/-- POOL_FREE minus the racq backlog and what the grant queue takes first, the crews of a list left out (R76, R101). -/
def State.unitsFree (s : State) (core : Nat) (out : List Nat) : Nat :=
  let used := sumNat (((s.residentGangs core).filter fun g => !out.contains g.ref.crew).map Gang.held)
  let waiting := (s.core core).grants.filter fun x => !out.contains x.gang.crew
  let backlog := sumNat ((waiting.filter (·.racq)).map fun x =>
    match s.gang x.gang with
    | some g => g.cost x.n
    | none => 0)
  256 - used - backlog - s.grantFirst (256 - used) waiting

/-- Whether a site of a core is free, the crews of a list left out (R234, R236). -/
def State.siteFreeBut (s : State) (core : Nat) (out : List Nat) (site : Nat) : Bool :=
  !(s.crews.any fun c => c.core == core && !out.contains c.id
      && c.pages.any fun p => p.site == site && p.state != .absent && p.state != .backed)

def LaunchRec.sites (d : LaunchRec) : Nat := d.banks + (d.scratch + 3) / 4

/-- Whether a crew passes R76, and R236 if it is saved, were the crews of a list released. -/
def State.passes (s : State) (c : Crew) (out : List Nat) : Bool :=
  match s.kernel c.kernel with
  | none => false
  | some k =>
    if c.state == .saved then
      (s.crewGangs c.id).all (fun g =>
        !s.slotTaken c.core out g.slot && g.shadow.all fun x => !s.slotTaken c.core out x.slot)
      && decide (sumNat ((s.crewGangs c.id).map Gang.held) ≤ s.unitsFree c.core out)
      && c.pages.all fun p => s.siteFreeBut c.core (c.id :: out) p.site
    else
      let units := k.desc.gangs * k.desc.prologue * (if k.desc.mordant then 2 else 1)
      (s.dealSlots c.core out k.desc.mordant k.desc.gangs (s.core c.core).rot []).isSome
      && decide (units ≤ s.unitsFree c.core out)
      && decide (k.desc.sites ≤ ((List.range 16).filter fun x => s.siteFreeBut c.core out x).length)

/-- Whether the distributor of a core's cluster may admit a crew now (R77: one per 4 cycles). -/
def State.distributorReady (s : State) (core : Nat) : Bool :=
  s.cores.all fun c => coreCluster c.id != coreCluster core || decide (c.admitAt ≤ s.cycle)

/-- The head of a core's queue. -/
def State.headOf (s : State) (core : Nat) : Option Crew := ((s.core core).queue.head?).bind s.crew

/-- Whether every page of a crew has a covered slot (R359, R364). -/
def State.pagesCovered (s : State) (c : Crew) : Bool :=
  match (s.kernel c.kernel).bind fun k => s.ctx k.asid with
  | some x => c.pages.all fun p => x.covers (x.pageSlot c.core p.site) (44 * kib)
  | none => false

/-! ### Admission and start (R76, R86, R234) -/

/-- Bits of a gang's slot number (R42). -/
def State.slotNumber (s : State) (core slot : Nat) : Nat := (coreCluster core * 128 + s.coreRank core) * 32 + slot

• _About this exercise_: Write out the material above exactly, please, from its first line up to and including the line where "(s.crewGangs c.id).all (fun g =>" appears, and stop there.

• _Expected output_:
/-- POOL_FREE minus the racq backlog and what the grant queue takes first, the crews of a list left out (R76, R101). -/
def State.unitsFree (s : State) (core : Nat) (out : List Nat) : Nat :=
  let used := sumNat (((s.residentGangs core).filter fun g => !out.contains g.ref.crew).map Gang.held)
  let waiting := (s.core core).grants.filter fun x => !out.contains x.gang.crew
  let backlog := sumNat ((waiting.filter (·.racq)).map fun x =>
    match s.gang x.gang with
    | some g => g.cost x.n
    | none => 0)
  256 - used - backlog - s.grantFirst (256 - used) waiting

/-- Whether a site of a core is free, the crews of a list left out (R234, R236). -/
def State.siteFreeBut (s : State) (core : Nat) (out : List Nat) (site : Nat) : Bool :=
  !(s.crews.any fun c => c.core == core && !out.contains c.id
      && c.pages.any fun p => p.site == site && p.state != .absent && p.state != .backed)

def LaunchRec.sites (d : LaunchRec) : Nat := d.banks + (d.scratch + 3) / 4

/-- Whether a crew passes R76, and R236 if it is saved, were the crews of a list released. -/
def State.passes (s : State) (c : Crew) (out : List Nat) : Bool :=
  match s.kernel c.kernel with
  | none => false
  | some k =>
    if c.state == .saved then
      (s.crewGangs c.id).all (fun g =>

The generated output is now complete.